From: David Miller @ 2008-01-08  5:38 UTC (permalink / raw)
  To: netdev

[NET]: Add NAPI_STATE_DISABLE.

Create a bit to signal that a napi_disable() is in progress.

This sets up infrastructure such that net_rx_action() can generically
break out of the ->poll() loop on a NAPI context that has a pending
napi_disable() yet is being bombed with packets (and thus would
otherwise poll endlessly and not allow the napi_disable() to finish).

Now, what napi_disable() does is first set the NAPI_STATE_DISABLE bit
(to indicate that a disable is pending), then it polls for the
NAPI_STATE_SCHED bit, and once the NAPI_STATE_SCHED bit is acquired
the NAPI_STATE_DISABLE bit is cleared.  Here, the test_and_set_bit()
provides the necessary memory barrier between the various bitops.

napi_schedule_prep() now tests for a pending disable as it's first
action and won't try to obtain the NAPI_STATE_SCHED bit if a disable
is pending.

As a result, we can remove the netif_running() check in
netif_rx_schedule_prep() because the NAPI disable pending state serves
this purpose.  And, it does so in a NAPI centric manner which is what
we really want.

Signed-off-by: David S. Miller <davem@davemloft.net>
---
 include/linux/netdevice.h |   16 +++++++++++++---
 1 files changed, 13 insertions(+), 3 deletions(-)

diff --git a/include/linux/netdevice.h b/include/linux/netdevice.h
index e393995..b0813c3 100644
--- a/include/linux/netdevice.h
+++ b/include/linux/netdevice.h
@@ -319,21 +319,29 @@ struct napi_struct {
 enum
 {
 	NAPI_STATE_SCHED,	/* Poll is scheduled */
+	NAPI_STATE_DISABLE,	/* Disable pending */
 };

 extern void FASTCALL(__napi_schedule(struct napi_struct *n));

+static inline int napi_disable_pending(struct napi_struct *n)
+{
+	return test_bit(NAPI_STATE_DISABLE, &n->state);
+}
+
 /**
  *	napi_schedule_prep - check if napi can be scheduled
  *	@n: napi context
  *
  * Test if NAPI routine is already running, and if not mark
  * it as running.  This is used as a condition variable
- * insure only one NAPI poll instance runs
+ * insure only one NAPI poll instance runs.  We also make
+ * sure there is no pending NAPI disable.
  */
 static inline int napi_schedule_prep(struct napi_struct *n)
 {
-	return !test_and_set_bit(NAPI_STATE_SCHED, &n->state);
+	return !napi_disable_pending(n) &&
+		!test_and_set_bit(NAPI_STATE_SCHED, &n->state);
 }

 /**
@@ -389,8 +397,10 @@ static inline void napi_complete(struct napi_struct *n)
  */
 static inline void napi_disable(struct napi_struct *n)
 {
+	set_bit(NAPI_STATE_DISABLE, &n->state);
 	while (test_and_set_bit(NAPI_STATE_SCHED, &n->state))
 		msleep(1);
+	clear_bit(NAPI_STATE_DISABLE, &n->state);
 }

 /**
@@ -1268,7 +1278,7 @@ static inline u32 netif_msg_init(int debug_value, int default_msg_enable_bits)
 static inline int netif_rx_schedule_prep(struct net_device *dev,
 					 struct napi_struct *napi)
 {
-	return netif_running(dev) && napi_schedule_prep(napi);
+	return napi_schedule_prep(napi);
 }

 /* Add interface to tail of rx poll list. This assumes that _prep has
-- 
1.5.4.rc2.38.gd6da3

^ permalink raw reply related

* [PATCH 1/7]: [NET]: Do not grab device reference when scheduling a NAPI poll.
From: David Miller @ 2008-01-08  5:38 UTC (permalink / raw)
  To: netdev

[NET]: Do not grab device reference when scheduling a NAPI poll.

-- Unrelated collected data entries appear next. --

-- ==== Sys2Proof/Machine/MoveCompare.lean ====
section
/-! DEFINITION. mov, cmp (spec/42_move_compare.md R165 to R167). -/

namespace Sys2Proof.Machine

/-- `mov`: the source comes first, the destination second (R166). -/
def execMov (src dst : Operand) (s : State) : Host.Outcome State Fault Refusal :=
  settle s <|
    match regVal s src with
    | .error c => .error c
    | .ok v =>
      match regIdx dst with
      | .error c => .error c
      | .ok d => .ok (s.writeReg d v).advance

/-- `cmp`: the target register is read, compared with the literal, and overwritten with the outcome (R167). -/
def execCmp (target literal : Operand) (s : State) : Host.Outcome State Fault Refusal :=
  settle s <|
    match regIdx target with
    | .error c => .error c
    | .ok t =>
      match litVal literal with
      | .error c => .error c
      | .ok k => .ok (s.writeReg t (compareResult (s.readReg t) k)).advance

end Sys2Proof.Machine
end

It is pointless, because everything that can make a device go away
will do a napi_disable() first.

The main impetus behind this is that now we can legally do a NAPI
completion in generic code like net_rx_action() which a following
changeset needs to do.  net_rx_action() can only perform actions
in NAPI centric ways, because there may be a one to many mapping
between NAPI contexts and network devices (SKY2 is one example).

We also want to get rid of this because it's an extra atomic in the
NAPI paths, and also because it is one of the last instances where the
NAPI interfaces care about net devices.

The one remaining netdev detail the NAPI stuff cares about is the
netif_running() check which will be killed off in a subsequent
changeset.

Signed-off-by: David S. Miller <davem@davemloft.net>
---
 include/linux/netdevice.h |    2 --
 1 files changed, 0 insertions(+), 2 deletions(-)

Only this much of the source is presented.